■ ASSIGNMENT ■
In the records below, find the line with "w := unmetDetails" and the line with "d => .inr d"; return exactly those lines and every line between them.

■ Records contained in a dataset ■

/-! ### The start-up self-test (R417 step 4, R492) -/

/-- The self-test leaves every Noun byte, queue entry and working store at zero. -/
def zeroCell (x : Cell) : Cell :=
  { x with queues := [], pend := [], pendS := [], opfile := [], noun := { x.noun with mem := [], bad := [] }
           conj := { x.conj with regs := [], dmem := [], mbox := [] } }
/-- Re-placed cell records of a clause, parsed anew from its configuration in the image copy. -/
def configOf (d : Dev) (cl : Clause) : Option ImgClause :=
  match clauseConfig [] (getBytes d.config.copy cl.cfg.1 cl.cfg.2) 0 with
  | .inr c => some c
  | .inl _ => none
/-- A clause relocated anew at its place. -/
def relocated (d : Dev) (cl : Clause) : Sum ImgErr Clause :=
  match configOf d cl with
  | none => .inl { code := 0x0807, d0 := cl.cfg.1, clause := cl.id }
  | some c => applyRelocs (cl.cfg.1 + c.relOff) 0 c.relocs { cl with recs := c.recs, beatRel := [] }
/-- Frees a clause's slot in the cells of its region. -/
def freeSlots (cl : Clause) (d : Dev) : Dev := cl.cells.foldl (fun d c => updCell c (updSlot cl.slot fun _ => {}) d) d
/-- A clause whose own region no longer satisfies its contract moves; its memory and words stay (R48, R425). -/
def movePlaced (ord : Nat) (cl : Clause) (d : Dev) : Sum ImgErr Dev :=
  match searchPlace ord d cl.contract cl.id with
  | .inl u => let w := unmetDetails d cl.contract u; .inl { code := 0x0805, d0 := w.1, d1 := w.2, clause := cl.id }
  | .inr p => match relocated d { cl with orow := p.orow, ocol := p.ocol, slot := p.slot } with
    | .inl e => .inl e
    | .inr c => let d := takeSlots c (freeSlots cl d); .inr (endFill c (updClause c.id (fun _ => c) d))
/-- The check of R48 for every clause at the end of a load. -/
def checkLoaded (ord : Nat) : List Clause → Dev → Sum ImgErr Dev
  | [], d => .inr d
  | cl :: cls, d => match stillMet d cl with
    | none => checkLoaded ord cls d
    | some _ => match movePlaced ord cl d with
      | .inl e => .inl e
      | .inr d => checkLoaded ord cls d
/-- The slots of the loaded clauses, and nothing else, stand in the cells: shims have come in. -/
def restamp (d : Dev) : Dev :=
  d.plan.clauses.foldl (fun d cl => takeSlots cl d) { d with cells := NMap.mapVals {} (fun _ x => { x with slots := [] }) d.cells }
/-- A unit that the start-up self-test found failed: its record, and its retirement. -/
def startupFail (f : Nat) (x : SliceFail) (o : Otp) (d : Dev) : Otp × Dev :=
  let bench := x.part = 2 ∨ x.part = 3
  let u := if bench then x.cell / 36 / 4 * 9 + x.cell % 36 / 4 else x.cell
  retireFail f x o (selftestFail f (if bench then 1 else 0) u x d)
/-- STARTUP_SELFTEST_DONE (R417 steps 4 and 5, R492), at a phase 0 where it changes the tables (R84). -/
def execStartupSelftestDone (fails : List (Nat × SliceFail)) (s : State) : Out :=
  onBoth (fun o d0 => let d := d0; match d.config.loading with
    | none => (o, d)
    | some l =>
      if !booted d || d.ctl.state != .loading || !d.config.selftest then (o, d)
      else
        let d := { d with cells := NMap.mapVals {} (fun _ x => zeroCell x) d.cells }
        let r := (fails.filter fun x => decide (x.1 < 4) && failOk x.2).foldl (fun r x => startupFail x.1 x.2 r.1 r.2) (o, d)
        if !shimsMayCome r.1 r.2 then (o, d0) else
        let d := restamp (bringShims r.1 r.2)
        match checkLoaded r.1.ordering d.plan.clauses d with
        | .inl e => (r.1, failLoad e r.1 d)
        | .inr d =>
          let d := d.plan.clauses.foldl (fun d cl => endFill cl d) d
          let d := updConfig (fun c => { c with selftest := false, loading := none, undo := [], serial := fld l.header 0x30 8, segment := l.kept.getD 0xFFFF }) d
          (r.1, setState .loaded (opEnd l.op 3 0 d))) s

/-! ### Arming and the start beat (R418-R420) -/

/-- ARM (R420). -/
def armCmd (r : Req) (o : Otp) (d : Dev) : Res :=
  if d.ctl.state ≠ .loaded then refuse 3 o d
  else if beNat r.data ≤ d.beat.count then refuse 4 o d
  else done [] o (setState .armed (updConfig (fun c => { c with armBeat := beNat r.data }) d))
/-- ARM. -/
def execArm (r : Req) (s : State) : Out := serveCommand 0x1111 r armCmd s
/-- DISARM (R445). -/
def disarmCmd (_ : Req) (o : Otp) (d : Dev) : Res :=
  if d.ctl.state ≠ .armed then refuse 3 o d else done [] o (setState .loaded d)
/-- DISARM. -/
def execDisarm (r : Req) (s : State) : Out := serveCommand 0x1104 r disarmCmd s
/-- CASC_DONE_SAMPLE (R419): the line is high where no member drives it low. -/
def execCascDoneSample (otherLow : Bool) (s : State) : Out :=
  onDev (fun d => if d.power.boot == .down then d
    else updConfig (fun c => { c with level := !(c.driveLow || otherLow), sampleBeat := d.beat.count }) d) s

/-- A stored preset acts at the start beat `b` (R350, R411, R420). -/
def startPreset (b : Nat) (x : StartPreset) (d : Dev) : Dev :=
  match (match x.field with
    | some (l, w) => patchValue x.index x.value l w fun v => some (v + b)
    | none => some x.value) with
  | none => recPlain 0x0807 0 0 x.ioff x.idx d
  | some v =>
    if x.index = 0x4010 then
      (let e := schedOf v
       if schedOk d e then { d with plan := { d.plan with sched := NMap.set {} d.plan.sched x.sub e } } else recPlain 0x0808 0 0 x.ioff 0xFFFFFFFF d)
    else
      let r := presetWrite x.index x.sub x.clause v d
      if r.1 = 0 then r.2 else recPlain 0x0808 0 0 x.ioff 0xFFFFFFFF d
/-- START_BEAT (R420): phase 0 of the first beat, from ARM_BEAT on, after one whose sample read high. -/
def execStartBeat (s : State) : Out :=
  onDev (fun d =>
    let c := d.config
    let b := d.beat.count
    if booted d && d.ctl.state == .armed && decide (c.armBeat ≤ b) && c.level && c.sampleBeat + 1 == b then
      let ps := d.plan.startPresets
      let d := updConfig (fun c => { c with startBeat := b }) d
      setState .running (ps.foldl (fun d x => startPreset b x d) d)
    else d) s

end Sys2Proof.Machine
end

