-- ==== Sys2Proof/Machine/Core.lean ====
section
/-! DEFINITION. The machine as the host's interface reads it. -/

def Sys2Proof.core : Host.Core :=
  { State := Sys2Proof.Machine.State, Fault := Sys2Proof.Machine.Fault, Refusal := Sys2Proof.Machine.Refusal,
    step := Sys2Proof.Machine.step, reset := Sys2Proof.Machine.State.reset }
end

■ RESPONSE TO THIS EXERCISE ■
  | .inl u => let w := unmetDetails d cl.contract u; .inl { code := 0x0805, d0 := w.1, d1 := w.2, clause := cl.id }
  | .inr p => match relocated d { cl with orow := p.orow, ocol := p.ocol, slot := p.slot } with
    | .inl e => .inl e
    | .inr c => let d := takeSlots c (freeSlots cl d); .inr (endFill c (updClause c.id (fun _ => c) d))
/-- The check of R48 for every clause at the end of a load. -/
def checkLoaded (ord : Nat) : List Clause → Dev → Sum ImgErr Dev
  | [], d => .inr d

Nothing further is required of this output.